• **Work task**
Look below for the lines from the one with "def withOperand (s" to the one with "else withRows s", and copy exactly those lines, both ends included.
(Exercise data)
/-- R92: the integer product of a row and a column into an s32 accumulator, wrapping. -/
def dotInt (acc : Nat) (a b : List Int) : Nat :=
  truncI ((acc : Int) + ((a.zip b).map fun p => p.1 * p.2).sum) 32

/-! ## Accumulators (R141, R142) -/

def accRow (t : Tile) (k i : Nat) : List Nat := (smGetList 0 t.acc (8192 * k + 64 * i) 64).map (·.toNat)
def putAccRow (s : State) (tile k i : Nat) (es : List Nat) : State :=
  modTile s tile fun t => { t with acc := smSetList 0 t.acc (8192 * k + 64 * i) (es.map (BitVec.ofNat 32)) }
/-- Rows from i on. -/
def putAccRows (s : State) (tile k : Nat) : Nat → List (List Nat) → State
  | _, [] => s
  | i, r :: rs => putAccRows (putAccRow s tile k i r) tile k (i + 1) rs

/-- R142: whether the accumulator of a specifier is assigned to a context. -/
def ownsAcc (s : State) (n : Nat) (spec : BitVec 9) : Bool :=
  smFind (tileAt s (tileOf n)).accOwner (spec.toNat - 136) == some n
/-- R142: the fault of an accumulator that is not assigned to the issuing context. -/
def accFault : FaultInfo := ⟨0x19, 0, 0, none, []⟩

/-! ## Rings and latches (R148 to R153) -/

/-- R151: the ring fault. -/
def ringFault (n : Nat) : FaultInfo := ⟨0x20, 0, word (n % 8), none, []⟩

/-- R151, R152: the shape of a ring or latch operand as a command starts. -/
def operandShape (s : State) (e : Eng) (spec : BitVec 9) : Except FaultInfo (Nat × Bool × Nat) :=
  let t := tileAt s e.tile
  if spec.toNat < 144 then
    match smFind t.rings (spec.toNat - 128) with
    | some r => if r.count = 0 then .error (ringFault (spec.toNat - 128)) else .ok (r.ty, r.roleB, r.k)
    | none => .error (ringFault (spec.toNat - 128))
  else
    match smFind t.latches (spec.toNat - 144) with
    | some l => .ok (l.ty, l.roleB, l.k)
    | none => .error shapeFault

/-- R145: a ring operand's slot lies in the tile's mappings. -/
def slotMapped (s : State) (e : Eng) (spec : BitVec 9) : Option FaultInfo :=
  (headRange (tileAt s e.tile) spec).findSome? fun r => (unmapped s e.tile e.asid r.1 r.2).map noMap

/-- R151, R152: the operand tile that a command reads. -/
def withOperand (s : State) (e : Eng) (spec : BitVec 9) (k : State → Latch → AccRes) : AccRes :=
  let t := tileAt s e.tile
  if spec.toNat < 144 then
    match smFind t.rings (spec.toNat - 128) with
    | some r =>
      if r.count = 0 then .fault (ringFault (spec.toNat - 128))
      else withRows s e r.slotSize [r.headAddr] fun s bs => k s ⟨r.ty, r.roleB, r.k, bs⟩
    | none => .fault (ringFault (spec.toNat - 128))
  else
    match smFind t.latches (spec.toNat - 144) with
    | some l => k s l
    | none => .fault shapeFault

/-- R151: a ring operand's slot is popped. -/
def popRing (s : State) (e : Eng) (spec : BitVec 9) : State :=
  if spec.toNat < 144 then
    modTile s e.tile fun t =>
      match smFind t.rings (spec.toNat - 128) with
      | some r => { t with rings := smIns t.rings (spec.toNat - 128) { r with head := (r.head + 1) % r.slots, count := r.count - 1 } }
      | none => t
  else s

/-- R148: the rows of an operand tile as codes. -/
def latchCodes (l : Latch) : List (List Nat) :=
  chunks l.k (tileRows l.roleB) (elemsOf l.ty (l.bytes.take (payloadBytes l.ty l.roleB l.k)))
/-- R75, R148: the rows of an operand tile as values. -/
def latchVals (l : Latch) : List (List FV) :=
  if isMx l.ty then
    let scs := chunks (l.k / 32) (tileRows l.roleB) ((l.bytes.drop (payloadBytes l.ty l.roleB l.k)).map (·.toNat))
    List.zipWith (mxVals l.ty) (latchCodes l) scs
  else (latchCodes l).map fun r => r.map (elemVal l.ty)
/-- The rows of an integer operand tile. -/
def latchInts (l : Latch) : List (List Int) := (latchCodes l).map fun r => r.map fun c => sext c (elemBits l.ty)

/-! ## Matrix products (R152) -/

/-- R152: the operand types of a matrix product's opcode. -/
def mmTypes (op ta tb : Nat) : Bool :=
  match op with
  | 0x80 => ta == 0x13 && (tb == 0x13 || tb == 0x14)
  | 0x81 => ta == 0x14 && (tb == 0x13 || tb == 0x14)
  | 0x82 => ta == 0x15 && tb == 0x15
  | 0x83 => ta == 0x16 && tb == 0x16
  | 0x84 => ta == 0x17 && tb == 0x17
  | 0x85 => ta == 0x12 && tb == 0x12
  | 0x86 => ta == 0x11 && tb == 0x11
  | 0x87 => ta == 0x01 && tb == 0x01
  | 0x88 => ta == 0x09 && tb == 0x09
  | _ => isMx ta && isMx tb

/-- R152: the shapes of A and B, roles and K as the product needs them. -/
def mmShape (op : Nat) (a b : Nat × Bool × Nat) : Bool :=
  !a.2.1 && b.2.1 && mmTypes op a.1 b.1 && a.2.2 == b.2.2

/-- R155: the kind of a row of the group table. -/
def groupKind (t : Tile) (i : Nat) : Nat := ((smFind t.group i).map (·.kind)).getD 0

/-- R152: one row of the product. -/
def mmRow (s : State) (e : Eng) (acc : Nat) (z xm : Bool) (i : Nat) (cell : Nat → Nat → Nat) : State :=
  if xm && groupKind (tileAt s e.tile) i == 2 then s
  else
    let old := accRow (tileAt s e.tile) acc i
    putAccRow s e.tile acc i ((List.range 64).map fun j => cell j (if z then 0 else old.getD j 0))

/-- R152: the product of two operand tiles into an accumulator. -/
def mmAll (s : State) (e : Eng) (op acc : Nat) (z xm : Bool) (a b : Latch) : State :=
  if op = 0x87 ∨ op = 0x88 then
    let bs := latchInts b
    ((latchInts a).zipIdx).foldl (fun s r =>
      mmRow s e acc z xm r.2 fun j x => dotInt x r.1 (bs.getD j [])) s
  else
    let g := if elemBits a.ty = 16 ∨ elemBits b.ty = 16 then 16 else 32
    let bs := latchVals b
    ((latchVals a).zipIdx).foldl (fun s r =>
      mmRow s e acc z xm r.2 fun j x => dotGroups g x r.1 (bs.getD j [])) s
(End Exercise data)
• **Solution to this exercise**
def withOperand (s : State) (e : Eng) (spec : BitVec 9) (k : State → Latch → AccRes) : AccRes :=
  let t := tileAt s e.tile
  if spec.toNat < 144 then
    match smFind t.rings (spec.toNat - 128) with
    | some r =>
      if r.count = 0 then .fault (ringFault (spec.toNat - 128))
      else withRows s e r.slotSize [r.headAddr] fun s bs => k s ⟨r.ty, r.roleB, r.k, bs⟩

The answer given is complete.